● Activity
Exactly as written, copy the lines of the data below from the first through the one containing "Keeps [.sp] [.n, .z, .v]".
Given records START
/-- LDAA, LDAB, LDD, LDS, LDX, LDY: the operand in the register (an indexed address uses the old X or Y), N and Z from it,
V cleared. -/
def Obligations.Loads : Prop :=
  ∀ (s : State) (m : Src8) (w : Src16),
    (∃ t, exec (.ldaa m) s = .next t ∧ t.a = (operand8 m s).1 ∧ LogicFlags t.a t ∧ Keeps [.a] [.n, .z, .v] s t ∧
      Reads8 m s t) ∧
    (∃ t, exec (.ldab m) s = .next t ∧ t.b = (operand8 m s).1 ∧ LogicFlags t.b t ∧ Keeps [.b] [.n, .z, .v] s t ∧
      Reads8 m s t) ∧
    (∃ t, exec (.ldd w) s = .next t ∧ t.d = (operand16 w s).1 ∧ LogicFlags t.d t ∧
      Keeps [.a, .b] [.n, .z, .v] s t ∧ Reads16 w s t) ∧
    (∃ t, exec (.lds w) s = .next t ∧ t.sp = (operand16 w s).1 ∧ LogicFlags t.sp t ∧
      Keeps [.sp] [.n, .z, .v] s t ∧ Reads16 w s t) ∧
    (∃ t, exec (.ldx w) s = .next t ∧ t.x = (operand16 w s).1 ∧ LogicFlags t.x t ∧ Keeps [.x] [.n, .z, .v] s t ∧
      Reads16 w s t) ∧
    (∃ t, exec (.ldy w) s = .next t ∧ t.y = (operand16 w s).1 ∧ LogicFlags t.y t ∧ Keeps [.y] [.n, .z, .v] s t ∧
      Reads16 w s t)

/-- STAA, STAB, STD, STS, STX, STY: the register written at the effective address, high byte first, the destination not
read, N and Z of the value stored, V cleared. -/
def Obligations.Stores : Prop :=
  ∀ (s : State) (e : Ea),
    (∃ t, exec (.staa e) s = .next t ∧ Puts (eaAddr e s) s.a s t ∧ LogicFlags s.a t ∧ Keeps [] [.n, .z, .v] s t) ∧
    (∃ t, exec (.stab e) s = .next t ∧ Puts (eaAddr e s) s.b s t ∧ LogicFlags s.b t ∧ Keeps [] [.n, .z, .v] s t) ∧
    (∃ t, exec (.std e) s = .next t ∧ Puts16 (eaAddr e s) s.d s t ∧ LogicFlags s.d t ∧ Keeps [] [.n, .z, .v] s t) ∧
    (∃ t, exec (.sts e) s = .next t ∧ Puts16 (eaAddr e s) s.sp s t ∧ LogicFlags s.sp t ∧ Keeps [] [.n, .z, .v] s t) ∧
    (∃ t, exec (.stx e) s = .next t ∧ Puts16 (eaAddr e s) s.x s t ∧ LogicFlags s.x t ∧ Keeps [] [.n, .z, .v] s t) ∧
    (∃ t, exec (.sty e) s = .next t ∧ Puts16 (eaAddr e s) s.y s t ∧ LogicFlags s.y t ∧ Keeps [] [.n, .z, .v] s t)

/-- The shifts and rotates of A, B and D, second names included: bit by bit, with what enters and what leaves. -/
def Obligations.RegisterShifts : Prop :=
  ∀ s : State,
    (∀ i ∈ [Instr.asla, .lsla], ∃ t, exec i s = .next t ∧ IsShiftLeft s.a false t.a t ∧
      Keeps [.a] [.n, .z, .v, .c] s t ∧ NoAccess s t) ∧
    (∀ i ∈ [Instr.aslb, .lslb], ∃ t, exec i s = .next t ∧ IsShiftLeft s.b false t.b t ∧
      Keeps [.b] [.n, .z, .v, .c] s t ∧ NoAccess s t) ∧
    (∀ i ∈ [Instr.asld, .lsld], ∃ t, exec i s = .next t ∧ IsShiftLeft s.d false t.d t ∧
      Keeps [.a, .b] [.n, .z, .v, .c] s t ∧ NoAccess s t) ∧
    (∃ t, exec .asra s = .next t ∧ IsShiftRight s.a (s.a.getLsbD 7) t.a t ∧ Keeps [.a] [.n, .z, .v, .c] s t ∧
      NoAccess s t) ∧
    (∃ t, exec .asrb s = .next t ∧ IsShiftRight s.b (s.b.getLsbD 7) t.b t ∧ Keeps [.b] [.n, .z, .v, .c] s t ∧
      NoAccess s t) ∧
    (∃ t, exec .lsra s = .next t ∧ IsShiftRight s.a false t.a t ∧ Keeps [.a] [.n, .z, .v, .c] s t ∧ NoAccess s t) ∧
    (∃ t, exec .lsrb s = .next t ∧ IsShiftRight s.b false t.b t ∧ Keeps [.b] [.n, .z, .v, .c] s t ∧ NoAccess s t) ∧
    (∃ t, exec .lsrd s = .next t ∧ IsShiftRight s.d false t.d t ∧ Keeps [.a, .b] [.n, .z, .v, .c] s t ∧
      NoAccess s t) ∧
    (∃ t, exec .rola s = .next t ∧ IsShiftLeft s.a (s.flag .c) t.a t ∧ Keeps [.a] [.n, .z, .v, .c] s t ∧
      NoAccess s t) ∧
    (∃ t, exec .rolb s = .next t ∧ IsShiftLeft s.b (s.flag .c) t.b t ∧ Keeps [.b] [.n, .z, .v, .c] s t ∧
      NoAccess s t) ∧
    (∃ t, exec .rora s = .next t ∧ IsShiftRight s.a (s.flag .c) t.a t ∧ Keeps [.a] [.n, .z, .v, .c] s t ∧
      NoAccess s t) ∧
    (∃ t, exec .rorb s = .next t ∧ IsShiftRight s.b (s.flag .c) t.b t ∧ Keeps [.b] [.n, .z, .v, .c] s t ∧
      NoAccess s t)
Given records END
● Solution to this task
/-- LDAA, LDAB, LDD, LDS, LDX, LDY: the operand in the register (an indexed address uses the old X or Y), N and Z from it,
V cleared. -/
def Obligations.Loads : Prop :=
  ∀ (s : State) (m : Src8) (w : Src16),
    (∃ t, exec (.ldaa m) s = .next t ∧ t.a = (operand8 m s).1 ∧ LogicFlags t.a t ∧ Keeps [.a] [.n, .z, .v] s t ∧
      Reads8 m s t) ∧
    (∃ t, exec (.ldab m) s = .next t ∧ t.b = (operand8 m s).1 ∧ LogicFlags t.b t ∧ Keeps [.b] [.n, .z, .v] s t ∧
      Reads8 m s t) ∧
    (∃ t, exec (.ldd w) s = .next t ∧ t.d = (operand16 w s).1 ∧ LogicFlags t.d t ∧
      Keeps [.a, .b] [.n, .z, .v] s t ∧ Reads16 w s t) ∧
    (∃ t, exec (.lds w) s = .next t ∧ t.sp = (operand16 w s).1 ∧ LogicFlags t.sp t ∧
      Keeps [.sp] [.n, .z, .v] s t ∧ Reads16 w s t) ∧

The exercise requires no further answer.